The so-called recursion refers to the behavior that the program calls itself in the process of running.

This kind of behavior can not be carried out indefinitely, there must be an exit, called the boundary condition, so the recursion can be divided into three segments: the forward section, the boundary condition reached, and the return segment, in which we can all do some things. for example, the forward section reduces the scale of the problem, and the return section collates the results.
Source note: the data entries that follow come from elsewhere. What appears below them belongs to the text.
-- ==== Sys2Proof/Word.lean ====
section
/-! DEFINITION. The word sizes of the Jurax device (R7: a byte is 8 bits, a half word 32 bits, a word 64 bits). -/

namespace Sys2Proof

/-- A byte (R7). -/
abbrev Byte := BitVec 8
/-- A half word, 32 bits (R7). -/
abbrev Half := BitVec 32
/-- A word, 64 bits (R7). -/
abbrev Word := BitVec 64

end Sys2Proof
end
This may be abstract, let's look at a simple case:

How to add 1 to 100 with recursion?

Everyone can solve the loop by adding up from 1 to 100. The code is as follows:

Public class Sum {public static void main (String [] args) {System.out.println (sumCircle (1,100));} private static int sumCircle (int min, int max) {int sum = 0; for (int I = min; I = max) {return min;} / / reduce the size of the problem int sum = sumRecursive (min, max-1); / / add the current value sum + = max / / return return sum;}

Isn't it easy? It could be simpler:

Private static int sumRecursive2 (int min, int max) {return min > = max? Min: sumRecursive2 (min, max-1) + max;}

six hundred and eighty six?

Therefore, the most important thing to use recursion is to find the boundary conditions, and then let the scale of the problem shrink in the direction of the boundary conditions, until the boundary conditions are reached, and then return in turn, which is also a fast way to achieve recursion.

In this way, it seems easy to use recursion, but does it have any disadvantages?
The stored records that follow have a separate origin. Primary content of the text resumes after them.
/-- A die: ring registers, need table, carousel, ports, placement, barriers. `regs` gives each need-table slot the number of its
registration and the time it was made at (R52), `regNo` the next number; `streams` lists the DET streams whose logs are not settled, by the number of their batch among the `formNo` formed since reset, and
`lives` numbers the starts and ends of streams (R375);
`handler` is TVEC and the handler block (R398); `holeFrom` the
paced count at which the HOLE slot last arrived began (R149); `dwellWas` the paced count of the last repair tick, with the dwell of
shards due before it (R147). `ringl` and `ringh` are the masks of ring cores at the last batch formation (R114). -/
structure Die where
  key : DieKey
  carva : Word
  carcfg : Word
  rpace : Word
  rslot : Word
  rstall : Word
  rstat : Word
  misslog : Word
  rtrk : Word
  occd : Vector Word 8
  occu : Vector Word 8
  rcmaskl : Word
  rcmaskh : Word
  ringl : Word
  ringh : Word
  need : List (Nat × Word)
  regs : List (Nat × Nat × Nat)
  regNo : Nat
  reqs : List ReqCopy
  binding : Option Binding
  arrivals : Nat
  shards : List Shard
  head : Nat
  resv : Nat
  up : Port
  down : Port
  stallReq : List Nat
  ownStall : Option Nat
  stallUntil : Option Nat
  slotFrom : Option Nat
  holeAt : Option Nat
  holeFrom : Option Nat
  dwellWas : Option (Nat × Nat)
  lastSent : Half
  lastRecv : Half
  through : List (Nat × Flit)
  since : Nat
  notices : List (QKey × Nat)
  pairs : List FwdPair
  slots : List (Nat × CoreSlot)
  saved : List Saved
  streams : List (Nat × BitVec 32)
  formNo : Nat
  streamLogs : List StreamLog
  lives : Nat
  quadBars : List (Nat × Barrier)
  dieBars : List (Nat × Barrier)
  handler : Option (Word × List Byte)
  localStep : Nat
  centi : Nat
  soft : List (Nat × Nat × Nat)
  events : List (Vector Word 8)
  repair : Option Repair
  stopped : Bool
  halted : Bool
  deriving DecidableEq, Repr

/-! ### Package and pod -/

/-- A management complex (R419, R423). -/
structure Complex where
  firmware : Option Firmware
  index : Nat
  stateVer : Nat
  deriving DecidableEq, Repr

/-- How a management command completed (R423, R425). -/
inductive CmdStatus where
  | none | done | refused | keyExhausted
  deriving DecidableEq, Repr

/-- The instruction of the test access port (R426). -/
inductive TapIr where
  | bypass | samplePreload | extest | idcode
  deriving DecidableEq, Repr

/-- What the HA-16 is given for the last host request (R417). -/
inductive HostReply where
  | none | done | data (bs : List Byte) | abort
  deriving DecidableEq, Repr

/-- A package (R419 to R428): power, reset, whether bring-up has left it reachable, its fabric ports on die 0 and die 7 (R25), fuse map
(die, core), complexes, keys, barriers, test access, and the status
and reply of its last management command. `samples` counts the samples that the test port has taken of the pins: the model's
own, it numbers free values (entry 24). -/
structure Package where
  pkg : Nat
  power : Bool
  inReset : Bool
  reachable : Bool
  port0 : Bool
  port1 : Bool
  fused : List (Nat × Nat)
  activeB : Bool
  a : Complex
  b : Complex
  beatAt : Nat
  revoked : List (Fin 2)
  minRollback : Nat
  tapen : Bool
  tapIr : TapIr
  tapDr : Half
  samples : Nat
  limit : Nat
  updating : Option Firmware
  status : CmdStatus
  reply : List Byte
  pkgBars : List (Nat × Barrier)
  deriving DecidableEq, Repr

/-- A signal update on its way to its home (R385). `ord` places an update of a sequencer among its class's accesses; `owner`
is the XSIG record, `pkt` the packet, that waits for it; `obs` the observer mask of SIGADD or SIGMAX (R364); `trans` the
translations that the access holds (R299); `at_` the core cycle of its perform point, where it has one (R365). -/
structure SigMsg where
  src : BitVec 19
  seq : BitVec 32
  home : Nat
  addr : Nat
  isMax : Bool
  val : Word
  applied : Bool
  ord : Option (CoreKey × OrdClass × Nat)
  owner : Option (CoreKey × Nat)
  pkt : Option (QKey × Nat)
  obs : BitVec 5
  trans : List Trans
  at_ : Option Nat
  deriving DecidableEq, Repr

/-- What a home keeps for a source: the highest sequence number applied, and the map of the 256 up to it (R385). -/
structure SigHome where
  home : Nat
  src : BitVec 19
  h : BitVec 32
  map : BitVec 256
  deriving DecidableEq, Repr

/-- A contribution that has reached the switch: member die, the record's number in the group, the core and record it comes
from, the tick of its arrival; `off` marks a record whose guard slot read false, which contributes nothing (R201). -/
structure Contrib where
  die : DieKey
  num : Nat
  core : CoreKey
  record : Nat
  tick : Nat
  off : Bool
  deriving DecidableEq, Repr

/-- A reduce group in the switch and the member dies (R328, R329): contributions not yet combined; per member, the records
numbered at enqueue and the records that the switch is past. -/
structure XGroup where
  grp : Nat
  members : List DieKey
  tmo : Nat
  installed : List DieKey
  contrib : List Contrib
  counts : List (DieKey × Nat)
  taken : List (DieKey × Nat)
  deriving DecidableEq, Repr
To understand the shortcomings, we have to start with the nature of recursion.

What is the nature of recursion?

We know that when JVM starts, there is a parameter called-Xss, which does not represent a XSS attack, it refers to the size of the thread stack that each thread can use.

So, what is a thread stack?

Stack we all understand, we have also learned in the previous chapter, the use of stack, you can achieve the function of calculator, very convenient.

The thread stack, as its name implies, refers to the stack used when the thread is running.

So why do threads use stacks when they are running?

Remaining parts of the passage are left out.